#### [MATERIALS PROVIDED]
-- ==== Sys2Proof/Laws/PerInstr.lean ====
section
/-! SUPPORT. What is said of every command, one lemma per constructor: its word stands in the row of the
opcode map that its mnemonic names (spec 30_encoding.md R62, section 3). -/

namespace Sys2Proof.Laws

/-- The word of the command has the `match` bits of its row under the row's `mask`. -/
def OpcodeRow.Statement (i : Instr) : Prop := encode i &&& maskBits i = matchBits i

/-- The fixed bits of the word of an `EXECUTE`. -/
theorem execWord_masked (st : StepId) (dec : Bool) (rnd : Nat) :
    execWord st dec rnd &&& 0xF03F#16 = 0x1000#16 ||| (BitVec.ofNat 16 st.id <<< 2) := by
  simp only [execWord]
  generalize BitVec.ofNat 5 rnd = x
  revert x
  cases st <;> cases dec <;> decide

theorem OpcodeRow.reset : OpcodeRow.Statement .reset := by
  simp [OpcodeRow.Statement, encode, maskBits, matchBits]

theorem OpcodeRow.rkey (dec : Bool) (rnd : Nat) : OpcodeRow.Statement (.rkey dec rnd) :=
  execWord_masked .rkey dec rnd

theorem OpcodeRow.right (dec : Bool) (rnd : Nat) : OpcodeRow.Statement (.right dec rnd) :=
  execWord_masked .right dec rnd

theorem OpcodeRow.ark (dec : Bool) (rnd : Nat) : OpcodeRow.Statement (.ark dec rnd) :=
  execWord_masked .ark dec rnd

theorem OpcodeRow.gda (dec : Bool) (rnd : Nat) : OpcodeRow.Statement (.gda dec rnd) :=
  execWord_masked .gda dec rnd

theorem OpcodeRow.gc (dec : Bool) (rnd : Nat) : OpcodeRow.Statement (.gc dec rnd) :=
  execWord_masked .gc dec rnd

theorem OpcodeRow.gdb (dec : Bool) (rnd : Nat) : OpcodeRow.Statement (.gdb dec rnd) :=
  execWord_masked .gdb dec rnd

theorem OpcodeRow.f (dec : Bool) (rnd : Nat) : OpcodeRow.Statement (.f dec rnd) :=
  execWord_masked .f dec rnd

theorem OpcodeRow.out (dec : Bool) (rnd : Nat) : OpcodeRow.Statement (.out dec rnd) :=
  execWord_masked .out dec rnd

end Sys2Proof.Laws
end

#### [REQUIREMENT]
The data should be written out again in full, exactly as it stands.

#### [PROBLEM SOLUTION]
-- ==== Sys2Proof/Laws/PerInstr.lean ====
section
/-! SUPPORT. What is said of every command, one lemma per constructor: its word stands in the row of the
opcode map that its mnemonic names (spec 30_encoding.md R62, section 3). -/

namespace Sys2Proof.Laws

/-- The word of the command has the `match` bits of its row under the row's `mask`. -/
def OpcodeRow.Statement (i : Instr) : Prop := encode i &&& maskBits i = matchBits i

/-- The fixed bits of the word of an `EXECUTE`. -/
theorem execWord_masked (st : StepId) (dec : Bool) (rnd : Nat) :
    execWord st dec rnd &&& 0xF03F#16 = 0x1000#16 ||| (BitVec.ofNat 16 st.id <<< 2) := by
  simp only [execWord]
  generalize BitVec.ofNat 5 rnd = x
  revert x
  cases st <;> cases dec <;> decide

theorem OpcodeRow.reset : OpcodeRow.Statement .reset := by
  simp [OpcodeRow.Statement, encode, maskBits, matchBits]

theorem OpcodeRow.rkey (dec : Bool) (rnd : Nat) : OpcodeRow.Statement (.rkey dec rnd) :=
  execWord_masked .rkey dec rnd

theorem OpcodeRow.right (dec : Bool) (rnd : Nat) : OpcodeRow.Statement (.right dec rnd) :=
  execWord_masked .right dec rnd

theorem OpcodeRow.ark (dec : Bool) (rnd : Nat) : OpcodeRow.Statement (.ark dec rnd) :=
  execWord_masked .ark dec rnd

theorem OpcodeRow.gda (dec : Bool) (rnd : Nat) : OpcodeRow.Statement (.gda dec rnd) :=
  execWord_masked .gda dec rnd

theorem OpcodeRow.gc (dec : Bool) (rnd : Nat) : OpcodeRow.Statement (.gc dec rnd) :=
  execWord_masked .gc dec rnd

theorem OpcodeRow.gdb (dec : Bool) (rnd : Nat) : OpcodeRow.Statement (.gdb dec rnd) :=
  execWord_masked .gdb dec rnd

theorem OpcodeRow.f (dec : Bool) (rnd : Nat) : OpcodeRow.Statement (.f dec rnd) :=
  execWord_masked .f dec rnd

theorem OpcodeRow.out (dec : Bool) (rnd : Nat) : OpcodeRow.Statement (.out dec rnd) :=
  execWord_masked .out dec rnd

end Sys2Proof.Laws
end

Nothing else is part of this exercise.